What none of us could judge was the tension behind the scenes. When he won the title in Brazil Jenson had not yet re-signed for the team that was about to become Mercedes GP, while Rubens knew he was heading elsewhere.
Nico Rosberg says his deal with Brawn was agreed some time ago, although when pushed on it, he was a bit cagey about revealing exactly when. It's not hard to imagine that it was around late July that he became a shoe-in for Brawn; Rubens had just had his 'fight' with the team in Germany, a race where Nico made a great start from 15th, and finished fourth. He was also in the middle of a run of great results for Williams and had emerged as an obvious candidate for a top seat.
Rubens Barrichello and Nico Rosberg swap teams for 2010 © LAT
At some point Barrichello clearly found out that Nico was coming, and with Jenson clearly set to stay, he knew that he had to look elsewhere. The Williams seat vacated by Rosberg looked like a good bet. A rival driver manager told me back in Monza that Barrichello would be heading to Grove, although the deal was not confirmed until after Abu Dhabi.
It's tempting to suggest that he committed to Williams too early, and had he waited, he might have retained his seat - and kept Schumacher in his armchair. But once he knew Rosberg was signed it would have been foolish not to find secure employment elsewhere.

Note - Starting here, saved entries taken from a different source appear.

-- ==== Sys2Proof/Machine/KilnRole.lean ====
section
/-! DEFINITION. Machine/KilnRole.lean: what a kiln takes and does: package IDs, discovery, election and witness, the pair, and the
answers and reports of wicks (spec/12 R365 to R392, R402; spec/10 R327, R328). -/

namespace Sys2Proof.Machine

def nsSince (s : State) (t : W64) : Nat := (s.tb.tb - t).toNat

/-! ### Package IDs (R365 to R367) -/

/-- R367: the package ID is set, and the kiln takes part in the fabric. -/
def takePkg (s : State) (chain pos : Nat) : State :=
  kilnLooks (fput (fput s r_KLN_ENUM f_KLN_ENUM_PKG (chain * 64 + pos)) r_KLN_ENUM f_KLN_ENUM_PKGV 1)
def takePos (s : State) (chain pos : Nat) : State :=
  modKln (fput (fput s r_KLN_ENUM f_KLN_ENUM_POS pos) r_KLN_ENUM f_KLN_ENUM_POSV 1) fun k => { k with enumOut := if pos < 63 then some (chain, pos + 1) else none }
/-- Table 2: PRE and CHECK. -/
def frameOk (f : Nat) : Bool := bits f 23 16 == 0xA5 && bits f 3 0 == bitCount (bits f 15 4) 12 % 16 && decide (f < 2 ^ 24)
/-- ENUM_FRAME_RECEIVE (R365, R366): a frame on ENUM_IN. Two identical ones give the position. -/
def execEnumFrameReceive (f : Nat) (s : State) : Out :=
  let e := rget s r_KLN_ENUM
  if fldGet e f_KLN_ENUM_HEAD = 1 ∨ fldGet e f_KLN_ENUM_POSV = 1 then .next s
  else if !frameOk f then .next (modKln s fun k => { k with enumLast := none })
  else if s.kln.enumLast = some f then
    let c := bits f 15 10
    let p := bits f 9 4
    let s := takePos s c p
    if fldGet e f_KLN_ENUM_CHAINV = 1 ∧ fldGet e f_KLN_ENUM_CHAIN ≠ c then .next (fput s r_KLN_ENUM f_KLN_ENUM_ENUMERR 1)
    else .next (takePkg (fput s r_KLN_ENUM f_KLN_ENUM_CHAIN c) c p)
  else .next (modKln s fun k => { k with enumLast := some f })
/-- ENUM_FRAME_SEND (R365): the module's own frame: the first once it holds a position, then one every 32 µs. -/
def execEnumFrameSend (s : State) : Out :=
  match s.kln.enumOut with
  | some (c, p) =>
    let body := c * 2 ^ 10 + p * 2 ^ 4
    when_ (match s.kln.enumSent with
      | some t => decide (32000 ≤ nsSince s t)
      | none => true) s
      (modKln (emitSent s (.enum (0xA5 * 2 ^ 16 + body + bitCount (body / 16) 12 % 16))) fun k => { k with enumSent := some s.tb.tb })
  | none => .next s
/-- KLN_ENUM_CHAIN_WRITE (R366, R367): a write of KLN_ENUM.CHAIN. -/
def execKlnEnumChainWrite (c : BitVec 6) (s : State) : Out :=
  let e := rget s r_KLN_ENUM
  if fldGet e f_KLN_ENUM_PKGV = 1 then .next s
  else
    let s := fput (fput s r_KLN_ENUM f_KLN_ENUM_CHAIN c.toNat) r_KLN_ENUM f_KLN_ENUM_CHAINV 1
    if fldGet e f_KLN_ENUM_HEAD = 1 then .next (takePkg (takePos s c.toNat 0) c.toNat 0)
    else if fldGet e f_KLN_ENUM_POSV = 1 ∧ (s.kln.enumOut.any fun p => p.1 != c.toNat) then .next (fput s r_KLN_ENUM f_KLN_ENUM_ENUMERR 1)
    else .next s
/-- HEAD_STRAP (R584, R366): ENUM_IN has stood high for 2 ms, before any frame gave a position. -/
def execHeadStrap (s : State) : Out :=
  let e := rget s r_KLN_ENUM
  if fldGet e f_KLN_ENUM_POSV = 1 then .next s
  else
    let s := fput s r_KLN_ENUM f_KLN_ENUM_HEAD 1
    if fldGet e f_KLN_ENUM_CHAINV = 1 then
      .next (takePkg (takePos s (fldGet e f_KLN_ENUM_CHAIN) 0) (fldGet e f_KLN_ENUM_CHAIN) 0) else .next s

/-! ### Hellos and link state (R374 to R376) -/

/-- The kiln sees an active package, and elects no more (R378). -/
def seeAct (s : State) (act term : Nat) (stby : Option Nat) : State :=
  if kilnRole s = 0 ∨ kilnRole s = 4 then
    let s := fput (fput s r_KLN_FMPKG f_KLN_FMPKG_ACT act) r_KLN_FMPKG f_KLN_FMPKG_ACTV 1
    let s := match stby with
      | some p => fput (fput s r_KLN_FMPKG f_KLN_FMPKG_STBY p) r_KLN_FMPKG f_KLN_FMPKG_STBYV 1
      | none => s
    setRole (fput s r_KLN_TERM f_KLN_TERM_TERM term) 4
  else s
/-- M_HELLO_LINK (R374, R375): a LINK hello of SUB 0 reaches the agent of link `l` of wheel `w`, which forwards it to its kiln. -/
def execMHelloLink (w l : Nat) (ws : List Nat) (s : State) : Out :=
  let g (i : Nat) : Nat := ws.getD i 0
  if !(decide (w < 4) && decide (l < 12) && linkLive s w l) || bits (g 0) 7 0 != 0x10 then .next s
  else
    let me := myPkg s
    let h : HelloSt :=
      { pkg := bits (g 0) 19 8, pkgv := bitAt (g 0) 20, wheel := bits (g 0) 22 21, link := bits (g 0) 26 23, serial := g 1,
        twoWay := bitAt (g 2) 12 && bits (g 2) 11 0 == me && bits (g 2) 14 13 == w && bits (g 2) 18 15 == l,
        cand := bitAt (g 3) 0, term := bits (g 3) 45 22, act := if bitAt (g 3) 58 then some (bits (g 3) 57 46) else none }
    let peer := some (h.pkg, h.wheel, h.link)
    let same := (getLink s (linkKey w l)).peer == peer
    let s := modLink s (linkKey w l) fun x => { x with peer := peer }
    let s := modKln s fun k => { k with hello := tblPut k.hello (linkKey w l) h }
    let s := if same then s else sendHello s w l
    if !kilnOn s then .next s
    else .next (kilnLooks (match h.act with
      | some a => if h.pkgv && !linkExcluded s w l then seeAct s a h.term none else s
      | none => s))
/-- HELLO_TIMER (R374). -/
def execHelloTimer (w l : Nat) (s : State) : Out :=
  when_ (decide (w < 4) && decide (l < 12) && decide (1000000 ≤ nsSince s (tblGet (fun _ => (0, 0#64)) s.kln.helloSent (linkKey w l)).2)) s (sendHello s w l)

/-- Sequence numbers of parts compare modulo 2^32. -/
def newer32 (a b : Nat) : Bool := let d := (a + 2 ^ 32 - b % 2 ^ 32) % 2 ^ 32; decide (0 < d) && decide (d < 2 ^ 31)
/-- LSR (R376): a part from the neighbour `spkg`. -/
def execLsr (spkg origin part : Nat) (p : LsrPart) (s : State) : Out :=
  let key := 2 * origin + part
  let old := tblFind s.kln.lsr key
  if !kilnOn s || decide (2 ≤ part) || origin == myPkg s || old.any (fun o => !newer32 p.seq o.seq) then .next s
  else
    let p := { p with heard := s.tb.tb }
    let s := modKln s fun k => { k with lsr := tblPut k.lsr key p }
    let back := s.kln.role.lost.contains origin
    let s := modRole s fun r => { r with lost := r.lost.filter (· != origin) }
    let s := floodPart s origin part (some spkg)
    if back || !(old.any fun o => samePart o p) then .next (let s := noteChange s; if roleHeld s then trigger s else s) else .next s
/-- LSR_REFRESH (R376): every 100 ms. -/
def execLsrRefresh (s : State) : Out :=
  when_ (kilnOn s && decide (100000000 ≤ nsSince s s.kln.flooded)) s (sendOwn (putOwn s))
/-- QUIET (R376). -/
def execQuiet (s : State) : Out :=
  when_ (kilnOn s && decide (2000000 ≤ nsSince s s.kln.changed)) s (fput s r_KLN_STAT f_KLN_STAT_QUIET 1)

/-! ### Election and terms (R378 to R382) -/

/-- R379, R450: TERMREQ to the witness that KLN_PAIR names; one to a tray controller goes out by KMP_TERMREQ. -/
def sendTermreq (s : State) : State :=
  let pr := rget s r_KLN_PAIR
  let t := s.kln.held
  if fldGet pr f_KLN_PAIR_WITK = 1 then
    sendMgt s 16 0x1F (fldGet pr f_KLN_PAIR_WIT) 16 [0x34 * 2 ^ 56, t + myPkg s * 2 ^ 24 + kilnPeer s * 2 ^ 36]
  else if fldGet pr f_KLN_PAIR_WITK = 2 then
    modFlt s fun f => { f with termreq := none }
  else s
def ask (s : State) (a : Ask) : State := sendTermreq (modKln s fun k => { k with ask := some (a, s.tb.tb, s.tb.tb) })

/-- The candidates in the topology: package, PRI and PEER. -/
def candidates (s : State) : List (Nat × Nat × Option Nat) :=
  (packages (topoOf s)).filterMap fun p => match tblFind s.kln.lsr (2 * p) with
    | some x => if x.cand then some (p, x.pri, x.peer) else none
    | none => none
/-- Of several, the one with the highest PRI, the lowest package on a tie. -/
def highest (l : List (Nat × Nat × Option Nat)) : Option Nat :=
  (l.foldl (fun b c => match b with
    | none => some c
    | some x => if x.2.1 < c.2.1 ∨ (x.2.1 = c.2.1 ∧ c.1 < x.1) then some c else some x) none).map (·.1)
/-- TERMREQ (R379): this kiln is the witness. -/
def execTermreq (t requester : Nat) (s : State) : Out :=
  if !kilnOn s then .next s
  else
    let st := s.kln.witTerm
    if t = st ∨ (t = 0 ∧ !s.kln.witGranted) then
      let n := (st + 1) % 2 ^ 24
      .next (sendMgt (modKln s fun k => { k with witTerm := n, witGranted := true }) 16 0x1F requester 16 [0x35 * 2 ^ 56, n])
    else .next (sendMgt s 16 0x1F requester 16 [0x36 * 2 ^ 56, st])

The Barrichello/Williams partnership looks to be an interesting one. With Nico Hulkenberg in the other seat Rubens will have a rookie team-mate for the first time since he had Jan Magnussen alongside him at Stewart in 1997. Over the past decade he's had just two partners, Schumacher and Button.
Much depends on how the Cosworth engine performs. Rubens continues to push the boundaries as he enters his 18th consecutive season, one that will see him notch up his 300th start ("I don't know if anyone will be able to beat that").

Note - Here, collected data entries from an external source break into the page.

-- ==== Sys2Proof/Machine/Lantern.lean ====
section
/-! DEFINITION. Machine/Lantern.lean: the lantern's commands on saggars, keys, key banks and bundles: SG_CREATE, SG_DESTROY, REKEY,
ZEROISE, PKEY_UPDATE, FW_UPDATE, SVN_COMMIT, KEY_DRAIN_ERASE, TNT_SG_BIND_WRITE, SGREQ, SGREL, RECOVERY_BUNDLE (spec/17 R510 to R532). -/

namespace Sys2Proof.Machine

def modLnt (s : State) (f : LntSt → LntSt) : State := { s with lnt := f s.lnt }

/-! ### Taking a command (R518) -/

/-- The lantern firmware runs. -/
def lanternUp (s : State) : Bool := fget s r_TNT_LAN_STAT f_TNT_LAN_STAT_BOOT == 1
/-- R518: commands run one at a time: a release or REKEY has not ended. -/
def lanternBusy (s : State) : Bool := s.lnt.rekeyWait.isSome || !s.lnt.rekeyDrain.isEmpty || !s.lnt.release.isEmpty
/-- The lantern takes the request of channel `c` when its OP is `op`. A reserved OP is answered by whichever command looks. -/
def lanternTake (c op : Nat) (go : State → State) (s : State) : Out :=
  if !(chanBound s c && chanB s c == 0x5000 && c != 3 && chanBusy s c && lanternUp s) then .next s
  else if op != 4 && lanternBusy s then .next s
  else
    let o := payByte s c 0
    if chanA s c ≠ 0 then .next (mbxAck s c 0x0B)
    else if o = 0 ∨ 7 < o then .next (mbxAck s c 1)
    else if o ≠ op then .next s
    else .next (go s)

/-- R528: no die that holds a cluster of the saggar resets. -/
def sgDiesStill (s : State) (sg : Nat) : Bool := (getSag s sg).clmap.all fun p => dieState s p.1 != 1
/-- Table 6 BUSY. -/
def sgInUse (s : State) (sg : Nat) : Bool :=
  ((strmsOfFn s (fnOf s sg)).any fun n => !(getStrm s n).accepted.isEmpty || stState s n == stRun)
  || ((rplState s == 1 || rplState s == 2) && rplSg s == sg)

/-! ### Keys (R525) -/

/-- The lowest free tenant slot. -/
def freeSlot (s : State) : Nat := ((List.range 256).find? fun k => (slotKey s k).isNone).getD 0
/-- A new key in a slot: state and tag. -/
def newKey (s : State) (slot : Nat) : State × KeyTag :=
  ({ s with keys := tblPut s.keys slot s.nextKey, nextKey := s.nextKey + 1 }, { slot := slot, id := s.nextKey })
def zeroSlot (s : State) (slot : Nat) : State := { s with keys := tblErase s.keys slot }

/-! ### SG_CREATE (R519, R520) -/

/-- The first `n` free clusters of the allowed dies. -/
def takeClusters (s : State) (mask n : Nat) : Option (List (Nat × Nat)) :=
  let free := ((List.range 16).filter fun d => (mask = 0 || bitAt mask d) && dieUp s d && decide (d < fget s r_ID_GRADE f_ID_GRADE_CDCNT)).flatMap fun d =>
    (freeClusters s d).map fun cl => (d, cl)
  if n ≤ free.length then some (free.take n) else none
def diesHolding (m : List (Nat × Nat)) : List Nat := (List.range 16).filter fun d => m.any fun p => p.1 == d
/-- R520: the lowest free blocks of a die. -/
def takeBlocks (s : State) (d n : Nat) : Option (List Nat) :=
  let free := (List.range 64).filter fun b => (tblFind (getSync s d).owner b).isNone
  if n ≤ free.length then some (free.take n) else none
def bindBlocks (s : State) (sg n : Nat) (d : Nat) : State :=
  let bs := (takeBlocks s d n).getD []
  modSync s d fun x => { x with owner := bs.foldl (fun t b => tblPut t b sg) x.owner, cnt := x.cnt.filter fun (p : Nat × W64) => !bs.contains (p.1 / 256) }
def sgPrep (s : State) (sg : Nat) : Bool := sgState s sg == 0 && fbit s (r_TNT_SG_BIND sg) f_TNT_SG_BIND_PREP
/-- The saggar that SG 0xFF takes. -/
def preparedFor (s : State) (fn : Nat) : Option Nat := (List.range 128).find? fun n => sgPrep s n && fnOf s n == fn

/-- R519: carves saggar `sg`; the code of Table 6 and the new state. -/
def carve (s : State) (sg cnt mask : Nat) (slice : Option Nat) : State × Nat :=
  if sgState s sg ≠ 0 then (s, 2)
  else if !sgPrep s sg || decide (fget s (r_TNT_SG_SAVE_SZ sg) f_TNT_SG_SAVE_SZ_SZ < 5 * cnt) then (s, 7)
  else if (sgOfFn s (fnOf s sg)).isSome then (s, 4)
  else match takeClusters s mask cnt with
    | none => (s, 5)
    | some m =>
      let ds := diesHolding m
      let blocks := fget s (r_TNT_SG_SOB sg) f_TNT_SG_SOB_BLOCKS
      if ds.any fun d => (takeBlocks s d blocks).isNone then (s, 6)
      else
        let k := newKey s (freeSlot s)
        let s := setSag k.1 sg { sagReset with cur := some k.2, kver := 1, clmap := m }
        let s := each ds (fun s d => bindBlocks s sg blocks d) (each m stopTests s)
        let s := fput s (r_TNT_SG_SOB sg) f_TNT_SG_SOB_DIES (ds.foldl (fun a d => a + 2 ^ d) 0)
        let s := match slice with
          | some x => fput (fput s (r_TNT_SG_BIND sg) f_TNT_SG_BIND_SLICE x) (r_TNT_SG_BIND sg) f_TNT_SG_BIND_SLV 1
          | none => s
        (fput (setSgState s sg 1) (r_TNT_SG_STATE sg) f_TNT_SG_STATE_CLCNT (cnt % 256), 0)

/-- SG_CREATE: the request of channel `c`. -/
def execSgCreate (c : Nat) (s : State) : Out :=
  lanternTake c 1 (fun s =>
    let sg := payByte s c 1
    let fn := payByte s c 2
    let cnt := payNat s c 4 2
    let mask := payNat s c 6 2
    if (127 < sg ∧ sg ≠ 0xFF) ∨ (sg ≠ 0xFF ∧ fn ≠ 0) ∨ cnt = 0 ∨ 256 < cnt ∨ !payZero s c 3 4 ∨ !payZero s c 8 256 then mbxAck s c 1
    else match if sg = 0xFF then preparedFor s fn else some sg with
      | none => mbxAck s c 7
      | some sg =>
        let r := carve s sg cnt mask none
        mbxAck r.1 c r.2) s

That start record will even remain out of the reach of Schumacher. More than three years older, Michael will take the focus off any questions about Barrichello's age. Not that it ever really was with the man himself - he's just happy to still be out there competing after being all but written off 12 months ago.
"It's a good show how you have to think in life, you have to dream and you have to work for it. I cannot study for an exam and hope God is going to help me, because he's not, but if you do believe and you do work for yourself, things can come around. And I think I am a good example."